> [What to work on]: Give back each line of the listing below that contains the string "alone".

########################################

/-- R40, R320: status() gives the run state of the control bits with its 2-bit code, and the ERR code, which for each of the eight
names is R301's; a pause taken while AwaitingKeypress returns there on resume. -/
def Obligations.StatusReportsRunState : Prop :=
  ∀ s : State,
    (s.halted = true → s.status = (3#2, s.err.code)) ∧
    (s.halted = false → s.paused = true → s.status = (1#2, s.err.code)) ∧
    (s.halted = false → s.paused = false → s.waiting = true → s.status = (2#2, s.err.code)) ∧
    (s.halted = false → s.paused = false → s.waiting = false → s.status = (0#2, s.err.code)) ∧
    (s.halted = false → s.waiting = true → s.pause.runState = .paused ∧ s.pause.resume.runState = .awaitingKeypress) ∧
    (s.err = .none → s.status.2 = 0#3) ∧ (s.err = .loadTooLarge → s.status.2 = 1#3) ∧
    (s.err = .decodeFailure → s.status.2 = 2#3) ∧ (s.err = .stackOverflow → s.status.2 = 3#3) ∧
    (s.err = .stackUnderflow → s.status.2 = 4#3) ∧ (s.err = .addressOutOfRange → s.status.2 = 5#3) ∧
    (s.err = .invalidSpriteIndex → s.status.2 = 6#3) ∧ (s.err = .invalidKeyIndex → s.status.2 = 7#3)

/-- R38, R300, R306: once HALTED, only reset and a successful load clear HALTED; every other transaction keeps HALTED and ERR but a
failed load, whose error it is then. -/
def Obligations.OnlyResetAndLoadLeaveHalted : Prop :=
  ∀ (s t : State) (tr : Transaction), s.halted = true → applyTransaction s tr = .next t →
    (t.halted = false → tr = .reset ∨ ∃ image, tr = .load image ∧ image.length ≤ 3584) ∧
    (t.halted = true → t.err = s.err ∨ (t.err = .loadTooLarge ∧ ∃ image, tr = .load image ∧ 3584 < image.length)) ∧
    (tr = .step → t = s)

/-! ## Frames and whole-machine rules (10_state.md) -/

/-- R22: an instruction that is none of the six flag setters leaves VF alone unless VF is a named destination; and where a flag
setter's destination is VF itself, VF ends with the flag. -/
def Obligations.OnlySixInstructionsSetTheFlag : Prop :=
  (∀ (i : Instr) (s t : State), setsFlag i = false → ¬ namesDest vf i → exec i s = .next t → t.getV vf = s.getV vf) ∧
  (∀ (i : Instr) (s t : State), setsFlag i = true → s.halted = false → exec i s = .next t → t.halted = false →
    t.getV vf = 0#8 ∨ t.getV vf = 1#8)

/-- R27: only LDI, ADDI, LDS, SR and LR write I. -/
def Obligations.OnlyFiveInstructionsWriteI : Prop :=
  ∀ (i : Instr) (s t : State),
    (∀ nnn, i ≠ .ldi nnn) → (∀ x, i ≠ .addi x) → (∀ x, i ≠ .lds x) → (∀ x, i ≠ .sr x) → (∀ x, i ≠ .lr x) →
    exec i s = .next t → t.i = s.i

/-- The frame of the register instructions, R23: each changes only its destination register, VF as the flag, PC, and RND the draw
count, which is the model's own (log entry 4). LDK, which may enter a wait, is with the keypad instructions. -/
def Obligations.FrameOfRegisterInstructions : Prop :=
  ∀ (x y : RegIdx) (kk : Byte),
    frameHolds (.lbr x kk) ∧ frameHolds (.abr x kk) ∧ frameHolds (.lrr x y) ∧ frameHolds (.or x y) ∧
    frameHolds (.and x y) ∧ frameHolds (.xor x y) ∧ frameHolds (.add x y) ∧ frameHolds (.sub x y) ∧
    frameHolds (.shr x) ∧ frameHolds (.subn x y) ∧ frameHolds (.shl x) ∧ frameHolds (.rnd x kk) ∧ frameHolds (.lddv x)

/-- The frame of the jumps and skips, R23: JMP, JPV0 and the six skips change nothing but PC, CALL the entry it pushes and SP, RET
SP. -/
def Obligations.FrameOfControlFlow : Prop :=
  ∀ (x y : RegIdx) (kk : Byte) (nnn : Addr),
    frameHolds (.jmp nnn) ∧ frameHolds (.jpv0 nnn) ∧ frameHolds (.seqb x kk) ∧ frameHolds (.sneqb x kk) ∧
    frameHolds (.srer x y) ∧ frameHolds (.sne x y) ∧ frameHolds (.skp x) ∧ frameHolds (.sknp x) ∧
    frameHolds (.call nnn) ∧ frameHolds .ret

/-- The frame of the address-register instructions and LR, R23: LDI, ADDI and LDS change I alone, LR V0 to Vx and I; none stores
a byte. -/
def Obligations.FrameOfAddressRegisterInstructions : Prop :=
  ∀ (x : RegIdx) (nnn : Addr),
    frameHolds (.ldi nnn) ∧ frameHolds (.addi x) ∧ frameHolds (.lds x) ∧ frameHolds (.lr x)

/-- The frame of the storing instructions, R23, R64: BCD changes three bytes from MEM[I] on, SR x + 1 bytes and I; no register. -/
def Obligations.FrameOfStores : Prop :=
  ∀ x : RegIdx, frameHolds (.bcd x) ∧ frameHolds (.sr x)

/-- The frame of the display, keypad and timer instructions, R23: CLS and DRW change pixels (DRW only covered ones, and VF), LDK its
destination or WAITING and WAIT_X, LDVD DT, LDST ST. -/
def Obligations.FrameOfDisplayKeypadAndTimers : Prop :=
  ∀ (x y : RegIdx) (n : BitVec 4),
    frameHolds .cls ∧ frameHolds (.drw x y n) ∧ frameHolds (.ldk x) ∧ frameHolds (.ldvd x) ∧ frameHolds (.ldst x)

/-! ## Headline results -/

/-- The invariant holds at reset: canonical memory (the model's own form, log entry 7), SP legal (R29), ERR none exactly while
HALTED = 0 (R43), and no wait (R41). -/
def Obligations.ResetSatisfiesInvariant : Prop := State.reset.Inv

/-- Every step keeps the invariant: canonical memory (the model's own form, log entry 7), SP in [0, 16] (R29), ERR none exactly
while HALTED = 0 (R43), and PC at the LDK that waits (R41). -/
def Obligations.StepKeepsInvariant : Prop := ∀ s t : State, s.Inv → step s = .next t → t.Inv

/-- From a state that meets the invariant every step answers a next state: the model neither faults nor refuses. Its one fault is
the model's choice for an SP that R29 says does not occur (log entry 6). -/
def Obligations.InvariantStatesNeverStop : Prop := ∀ s : State, s.Inv → ∃ t, step s = .next t

/-- Every run of host transactions, in any order (R131, R320, R321), from a state that meets the invariant answers a state that
meets it: canonical memory (the model's own form, log entry 7), SP in [0, 16] (R29), ERR none exactly while HALTED = 0 (R43), and
PC at the LDK that waits (R41); reset and load keep it by R350 and R352. That the run answers a state at all is that the model's
one stop, for an SP outside [0, 16], is never met (log entry 6). -/
def Obligations.EveryTransactionRunKeepsInvariant : Prop :=
  ∀ (s : State) (ts : List Transaction), s.Inv → ∃ t, runTransactions s ts = .next t ∧ t.Inv

/-- R45: what no instruction reads has no influence. Two states that agree but for ST, BEEP, the popped stack entries and WAIT_X
outside a wait step to results that agree in the same sense. -/
def Obligations.HiddenStateHasNoInfluence : Prop :=
  ∀ s t : State, agreeButHidden s t → resultsAgree (step s) (step t)
end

########################################

> [Solved exercise]:
/-- R22: an instruction that is none of the six flag setters leaves VF alone unless VF is a named destination; and where a flag
/-- The frame of the address-register instructions and LR, R23: LDI, ADDI and LDS change I alone, LR V0 to Vx and I; none stores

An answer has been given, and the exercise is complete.